-------- Listed records

/-- O39. From every state the reset event leaves A, X and Y 0x00, SP 0xFD, P with only U set, CYC 8, the three latches
0 and PC the little-endian word the bus reads at 0xFFFC: the PRG bytes at the mapped offsets with a cartridge, 0x0000
without one under zero_drop, the backing array under flat_backing; RAM, the PPU registers, the cartridge, the backing
array, TICKS, the parameters and the schedule are unchanged. (States R320.) -/
def Obligations.ResetEventSetsTheEntryState : Prop :=
  ∀ s : State, ∃ t, resetEvent s = t ∧
    t.a = 0x00 ∧ t.x = 0x00 ∧ t.y = 0x00 ∧ t.sp = 0xFD ∧ (∀ f, t.flag f = decide (f = .u)) ∧ t.cyc = 8 ∧
    t.ea = 0 ∧ t.rel = 0 ∧ t.fetched = 0 ∧
    t.pc.toNat = 256 * (memRead s 0xFFFD).toNat + (memRead s 0xFFFC).toNat ∧
    (∀ c, s.cart = some c → c.supported = true → c.prgBanks = 1 →
      t.pc.toNat = 256 * (c.prg.read 0x3FFD).toNat + (c.prg.read 0x3FFC).toNat) ∧
    (∀ c, s.cart = some c → c.supported = true → c.prgBanks ≠ 1 →
      t.pc.toNat = 256 * (c.prg.read 0x7FFD).toNat + (c.prg.read 0x7FFC).toNat) ∧
    (s.cart = none → s.params.unclaimed = .zeroDrop → t.pc = 0x0000) ∧
    (s.cart = none → s.params.unclaimed = .flatBacking →
      t.pc.toNat = 256 * (s.back.read 0xFFFD).toNat + (s.back.read 0xFFFC).toNat) ∧
    t.ram = s.ram ∧ t.ppureg = s.ppureg ∧ t.cart = s.cart ∧ t.back = s.back ∧ t.ticks = s.ticks ∧
    t.params = s.params ∧ t.schedule = s.schedule

/-- O40. The reset event leaves State.reset unchanged, and gives it from any register contents on the same memory; its
registers are those of rule R42, its PC 0x0000. No cartridge, the default parameters and the all-zero memory are the
model's choice (log entries 3 and 5). (Rests on 10_state.md section 7 (rule R42); 70_reset_and_hazards.md section 1
(rules R320, R322); 92_eei_decisions.md D16.) -/
def Obligations.ResetStateIsTheStateAfterReset : Prop :=
  resetEvent State.reset = State.reset ∧
  (∀ (a x y sp p fetched : Byte) (pc ea rel : Word) (cyc : Nat),
    resetEvent { State.reset with a, x, y, sp, p, fetched, pc, ea, rel, cyc } = State.reset) ∧
  State.reset.sp = 0xFD ∧ State.reset.p = 0x20 ∧ State.reset.cyc = 8 ∧ State.reset.pc = 0x0000

/-- O41. With an acceptable cartridge or none: addresses up to 0x1FFF reach RAM at the address modulo 2048, 0x2000 to
0x3FFF a PPU register at the address modulo 8, from 0x8000 with a cartridge PRG at the address modulo 16384 with one
bank and modulo 32768 with more, and every other address is unclaimed: under zero_drop it reads 0x00 and a write to it
changes nothing, under flat_backing it reaches the backing byte of the address. A read returns the byte of that place
of its array, and after a write of a byte that place holds the byte. (States R65; R66; R67; R68; R71.) -/
def Obligations.BusDecoderFollowsTheAddressMap : Prop :=
  ∀ (s : State) (a : Word), cartridgeOk s = true →
    (a.toNat ≤ 0x1FFF → locate s a = .ram (a.toNat % 2048) ∧ memRead s a = s.ram.read (a.toNat % 2048) ∧
      ∀ v, (memWrite s a v).ram.read (a.toNat % 2048) = v) ∧
    (0x2000 ≤ a.toNat → a.toNat ≤ 0x3FFF → locate s a = .ppureg (a.toNat % 8) ∧
      memRead s a = s.ppureg.read (a.toNat % 8) ∧ ∀ v, (memWrite s a v).ppureg.read (a.toNat % 8) = v) ∧
    (0x4000 ≤ a.toNat → (a.toNat ≤ 0x7FFF ∨ s.cart = none) →
      (s.params.unclaimed = .zeroDrop → locate s a = .dropped ∧ memRead s a = 0x00 ∧ ∀ v, memWrite s a v = s) ∧
      (s.params.unclaimed = .flatBacking → locate s a = .back a.toNat ∧ memRead s a = s.back.read a.toNat ∧
        ∀ v, (memWrite s a v).back.read a.toNat = v)) ∧
    (∀ c, s.cart = some c → 0x8000 ≤ a.toNat →
      locate s a = .prg (a.toNat % (if c.prgBanks = 1 then 16384 else 32768)) ∧
      cpuMap c a = some (BitVec.ofNat 32 (a.toNat % (if c.prgBanks = 1 then 16384 else 32768))) ∧
      memRead s a = c.prg.read (a.toNat % (if c.prgBanks = 1 then 16384 else 32768)) ∧
      ∀ v, ∃ d, (memWrite s a v).cart = some d ∧
        d.prg.read (a.toNat % (if c.prgBanks = 1 then 16384 else 32768)) = v) ∧
    (∀ c, s.cart = some c → a.toNat < 0x8000 → cpuMap c a = none)

/-- O42. For every state with an acceptable cartridge or none: a byte stored in RAM is read at its four mirrors, a
byte stored in a PPU register at every address of the range with the same low three bits, and with one PRG bank a byte
stored in the cartridge window at the address 0x4000 away. (Rests on 20_memory.md sections 1 to 3 (rules R64 to R66,
R72); 20_memory.md section 7 (rules R92, R94).) -/
def Obligations.StoresAreVisibleAtEveryMirror : Prop :=
  ∀ (s : State) (v : Byte), cartridgeOk s = true →
    (∀ i j k : Nat, i < 2048 → j < 4 → k < 4 →
      memRead (memWrite s (BitVec.ofNat 16 (i + 2048 * j)) v) (BitVec.ofNat 16 (i + 2048 * k)) = v) ∧
    (∀ i j k : Nat, i < 8 → j < 1024 → k < 1024 →
      memRead (memWrite s (BitVec.ofNat 16 (0x2000 + i + 8 * j)) v) (BitVec.ofNat 16 (0x2000 + i + 8 * k)) = v) ∧
    (∀ c, s.cart = some c → c.prgBanks = 1 → ∀ i j k : Nat, i < 16384 → j < 2 → k < 2 →
      memRead (memWrite s (BitVec.ofNat 16 (0x8000 + i + 16384 * j)) v) (BitVec.ofNat 16 (0x8000 + i + 16384 * k)) = v)

/-- O43. For every supported cartridge and address, an offset answered by the CPU-side function is below the size of
PRG, and one answered by either PPU-side function is below the size of CHR. (Rests on 20_memory.md section 3 (rules
R71 to R73); 20_memory.md section 4 (rules R78 to R80); 10_state.md section 6 (rule R38).) -/
def Obligations.MapperOffsetsStayInBounds : Prop :=
  ∀ (c : Cartridge) (a : Word), c.supported = true →
    (∀ off, cpuMap c a = some off → off.toNat < prgSize c.prgBanks) ∧
    (∀ off, ppuMapRead c a = some off → off.toNat < chrSize c.chrBanks) ∧
    (∀ off, ppuMapWrite c a = some off → off.toNat < chrSize c.chrBanks)

/-- O44. With a supported cartridge: a PPU-side read at an address up to 0x1FFF answers the CHR byte at that index; a
PPU-side write there with no CHR bank completes and the byte written is read back while every other CHR byte and the
whole CPU side read as before; with a CHR bank, and at every address from 0x2000 on, the access is refused as
unclaimed. The refusal is the model's choice (log entry 19): rule R81 puts such an access outside the block. (Rests on
20_memory.md section 4 (rules R78 to R81); 93_implementation_defined.md part 1 (U12).) -/
def Obligations.PpuPortReachesChr : Prop :=
  ∀ (s : State) (c : Cartridge) (a : Word), s.cart = some c → c.supported = true →
    (a.toNat ≤ 0x1FFF → ppuRead s a = .next (c.chr.read a.toNat)) ∧
    (0x1FFF < a.toNat → ppuRead s a = .refused (.ppuUnclaimed a)) ∧
    (∀ v, a.toNat ≤ 0x1FFF → c.chrBanks = 0 → ∃ t, ppuWrite s a v = .next t ∧ ppuRead t a = .next v ∧
      (∀ b, b ≠ a → ppuRead t b = ppuRead s b) ∧ (∀ b, memRead t b = memRead s b)) ∧
    (∀ v, (0x1FFF < a.toNat ∨ c.chrBanks ≠ 0) → ppuWrite s a v = .refused (.ppuUnclaimed a))

/-- O45. For every state and operand bytes: zero-page forms stay in page 0 with the index added modulo 256; absolute
indexed forms and (zp),Y add modulo 65536; zero-page pointers take both bytes from page 0, little-endian; the indirect
form takes its high byte from the same page; an immediate is at the address after the opcode. (Rests on
40_addressing_modes.md section 2 (rules R133 to R143); 30_encoding.md section 2 (rule R104); 20_memory.md section 6
(rule R88).) -/
def Obligations.EffectiveAddressesFollowTheModes : Prop :=
  ∀ (s : State) (b lo hi : Byte),
    (targetAddress s (.imm b) = s.pc + 1) ∧
    ((targetAddress s (.zp0 b)).toNat = b.toNat) ∧
    ((targetAddress s (.zpx b)).toNat = (b.toNat + s.x.toNat) % 256) ∧
    ((targetAddress s (.zpy b)).toNat = (b.toNat + s.y.toNat) % 256) ∧
    ((targetAddress s (.abs lo hi)).toNat = 256 * hi.toNat + lo.toNat) ∧
    ((targetAddress s (.abx lo hi)).toNat = (256 * hi.toNat + lo.toNat + s.x.toNat) % 65536) ∧
    ((targetAddress s (.aby lo hi)).toNat = (256 * hi.toNat + lo.toNat + s.y.toNat) % 65536) ∧
    ((targetAddress s (.ind lo hi)).toNat =
      256 * (memRead s (BitVec.ofNat 16 (256 * hi.toNat + (lo.toNat + 1) % 256))).toNat
        + (memRead s (BitVec.ofNat 16 (256 * hi.toNat + lo.toNat))).toNat) ∧
    ((targetAddress s (.izx b)).toNat =
      256 * (memRead s (BitVec.ofNat 16 ((b.toNat + s.x.toNat + 1) % 256))).toNat
        + (memRead s (BitVec.ofNat 16 ((b.toNat + s.x.toNat) % 256))).toNat) ∧
    ((targetAddress s (.izy b)).toNat =
      (256 * (memRead s (BitVec.ofNat 16 ((b.toNat + 1) % 256))).toNat
        + (memRead s (BitVec.ofNat 16 b.toNat)).toNat + s.y.toNat) % 65536)

/-- O46. For every state: ABX, ABY and IZY report a crossing exactly when the low byte of the un-indexed base plus the
index is at least 0x100, also where the sum wraps past 0xFFFF; every other mode reports none. (States R144.) -/
def Obligations.PageCrossingIsACarryOutOfTheLowByte : Prop :=
  ∀ (s : State) (m : Operand), crossesPage (atOperands s) m =
    match m with
    | .abx lo _ => decide (0x100 ≤ lo.toNat + s.x.toNat)
    | .aby lo _ => decide (0x100 ≤ lo.toNat + s.y.toNat)
    | .izy b => decide (0x100 ≤ (memRead s (BitVec.ofNat 16 b.toNat)).toNat + s.y.toNat)
    | _ => false
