-- ==== Sys2Proof/Laws/Soundness.lean ====
section
/-! SUPPORT. Every memory operation keeps the storage arrays canonical and within their sizes; the storage of
`State.reset` is so. -/

namespace Sys2Proof.Machine

theorem Memory.sound_write {m : Memory} {size i : Nat} (v : Byte) (hi : i < size) (h : m.sound size = true) :
    (m.write i v).sound size = true := by
  simp only [Memory.sound, Bool.and_eq_true] at h ⊢
  exact ⟨Memory.wf_write i v h.1, Memory.within_write v hi h.2⟩

/-- The mapper's CPU side answers an offset inside PRG. -/
theorem cpuMap_lt {c : Cartridge} {a : Word} {off : Offset} (h : cpuMap c a = some off) :
    off.toNat < prgSize c.prgBanks := by
  unfold cpuMap at h
  have h3 : (a &&& 0x3FFF : Word).toNat ≤ 0x3FFF := by
    rw [BitVec.toNat_and]
    exact Nat.and_le_right
  have h7 : (a &&& 0x7FFF : Word).toNat ≤ 0x7FFF := by
    rw [BitVec.toNat_and]
    exact Nat.and_le_right
  split at h
  · cases h
  · next hs =>
    simp [Cartridge.supported] at hs
    have hb := hs.2
    split at h
    · split at h
      · next h1 =>
        obtain rfl := Option.some.inj h
        rw [BitVec.toNat_setWidth, Nat.mod_eq_of_lt (by omega), prgSize, h1]
        exact Nat.lt_of_le_of_lt h3 (by decide)
      · next h1 =>
        obtain rfl := Option.some.inj h
        rw [BitVec.toNat_setWidth, Nat.mod_eq_of_lt (by omega), prgSize]
        refine Nat.lt_of_le_of_lt h7 (Nat.lt_of_lt_of_le (by decide : 0x7FFF < 2 * Config.prgBankSize) ?_)
        exact Nat.mul_le_mul_right _ (by omega)
    · cases h

/-- Where an address can lead: an index inside its array. -/
theorem locate_bound (s : State) (a : Word) :
    match locate s a with
    | .ram i => i < Config.ramSize
    | .ppureg i => i < Config.ppuregSize
    | .prg off => ∃ c, s.cart = some c ∧ off < prgSize c.prgBanks
    | .back i => i < 65536 ∧ s.params.unclaimed = .flatBacking
    | .dropped => s.params.unclaimed = .zeroDrop := by
  have ha := a.isLt
  unfold locate
  cases hc : s.cart.bind fun c => cpuMap c a with
  | some off =>
    obtain ⟨c, hc1, hc2⟩ := Option.bind_eq_some_iff.mp hc
    exact ⟨c, hc1, cpuMap_lt hc2⟩
  | none =>
    dsimp only
    split
    · next heq =>
      split at heq
      · obtain rfl := Storage.ram.inj heq
        rw [BitVec.toNat_and]
        exact Nat.lt_of_le_of_lt Nat.and_le_right (by decide)
      · split at heq
        · cases heq
        · split at heq <;> cases heq
    · next heq =>
      split at heq
      · cases heq
      · split at heq
        · obtain rfl := Storage.ppureg.inj heq
          rw [BitVec.toNat_and]
          exact Nat.lt_of_le_of_lt Nat.and_le_right (by decide)
        · split at heq <;> cases heq
    · next heq =>
      split at heq
      · cases heq
      · split at heq
        · cases heq
        · split at heq <;> cases heq
    · next heq =>
      split at heq
      · cases heq
      · split at heq
        · cases heq
        · split at heq
          · cases heq
          · next hu =>
            obtain rfl := Storage.back.inj heq
            exact ⟨ha, hu⟩
    · next heq =>
      split at heq
      · cases heq
      · split at heq
        · cases heq
        · split at heq
          · assumption
          · cases heq

/-- A store through the bus keeps the storage sound. -/
theorem storageSound_memWrite {s : State} (a : Word) (v : Byte) (h : storageSound s = true) :
    storageSound (memWrite s a v) = true := by
  have hb := locate_bound s a
  unfold memWrite
  simp only [storageSound, Bool.and_eq_true] at h ⊢
  obtain ⟨⟨⟨⟨h1, h2⟩, h3⟩, h4⟩, h5⟩ := h
  cases hl : locate s a <;> rw [hl] at hb <;> dsimp only at hb
  case ram i => exact ⟨⟨⟨⟨Memory.sound_write v hb h1, h2⟩, h3⟩, h4⟩, h5⟩
  case ppureg i => exact ⟨⟨⟨⟨h1, Memory.sound_write v hb h2⟩, h3⟩, h4⟩, h5⟩
  case prg off =>
    obtain ⟨c, hc, hoff⟩ := hb
    refine ⟨⟨⟨⟨h1, h2⟩, h3⟩, ?_⟩, h5⟩
    rw [hc] at h4
    simp only [Option.all_some, Cartridge.sound, Bool.and_eq_true] at h4
    simp only [writeStorage, State.setCart_cart, hc, Option.map_some, Option.all_some, Cartridge.sound,
      Bool.and_eq_true]
    exact ⟨⟨h4.1.1, Memory.sound_write v hoff h4.1.2⟩, h4.2⟩
  case back i =>
    exact ⟨⟨⟨⟨h1, h2⟩, Memory.sound_write v hb.1 h3⟩, h4⟩, by simp [writeStorage, hb.2]⟩
  case dropped => exact ⟨⟨⟨⟨h1, h2⟩, h3⟩, h4⟩, h5⟩

/-- Soundness depends on the storage and the parameters alone. -/
theorem SameStorage.storageSound {s t : State} (h : SameStorage s t) (hs : storageSound s = true) :
    storageSound t = true := by
  obtain ⟨h1, h2, h3, h4, h5⟩ := h
  simpa only [Machine.storageSound, h1, h2, h3, h4, h5] using hs

theorem storageSound_push {s : State} (v : Byte) (h : storageSound s = true) : storageSound (push s v) = true := by
  rw [push_eq]
  exact SameStorage.storageSound (s := memWrite s (stackSlot s.sp) v) ⟨rfl, rfl, rfl, rfl, rfl⟩
    (storageSound_memWrite _ _ h)

theorem storageSound_enterHandler {s : State} (vector : Word) (brk : Bool) (h : storageSound s = true) :
    storageSound (enterHandler s vector brk) = true := by
  let t := ((push16 s s.pc).setFlag .b brk).setFlag .u true
  have h1 : storageSound t = true :=
    SameStorage.storageSound (s := push16 s s.pc) ⟨rfl, rfl, rfl, rfl, rfl⟩
      (storageSound_push _ (storageSound_push _ h))
  exact SameStorage.storageSound (s := push t t.p) ⟨rfl, rfl, rfl, rfl, rfl⟩ (storageSound_push _ h1)

theorem storageSound_storeBytes {s : State} (base : Word) (bytes : List Byte) (h : storageSound s = true) :
    storageSound (storeBytes s base bytes) = true := by
  induction bytes generalizing s base with
  | nil => exact h
  | cons b rest ih => exact ih _ (storageSound_memWrite base b h)

theorem Memory.sound_ofBytes (bytes : List Byte) : (Memory.ofBytes bytes).sound bytes.length = true := by
  have h := Memory.within_ofBytesFrom 0 bytes
  rw [Nat.zero_add] at h
  simp only [Memory.sound, Memory.wf_ofBytes, Bool.true_and]
  exact h

/-- An attached cartridge and its arrays are sound. -/
theorem storageSound_attachCartridge {s t : State} {c : CartridgeImage} (h : storageSound s = true)
    (ht : attachCartridge c s = .next t) : storageSound t = true := by
  unfold attachCartridge at ht
  split at ht
  · next ha =>
    obtain rfl := Host.Outcome.next.inj ht
    simp only [CartridgeImage.accepted, Bool.and_eq_true, decide_eq_true_eq] at ha
    obtain ⟨⟨⟨hm, hb⟩, hp⟩, hcr⟩ := ha
    simp only [storageSound, Bool.and_eq_true] at h ⊢
    refine ⟨⟨h.1.1, ?_⟩, h.2⟩
    have h1 := Memory.sound_ofBytes c.prg
    have h2 := Memory.sound_ofBytes c.chr
    rw [hp] at h1
    rw [hcr] at h2
    simp [Cartridge.sound, Cartridge.supported, hm, hb, h1, h2]
  · cases ht

theorem storageSound_reset : storageSound State.reset = true := by decide

end Sys2Proof.Machine
end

----------------

§ Task instructions:
Return, from the data, each line where the string "schedule" occurs.

§ Worked solution:
array, TICKS, the parameters and the schedule are unchanged. (States R320.) -/
    t.params = s.params ∧ t.schedule = s.schedule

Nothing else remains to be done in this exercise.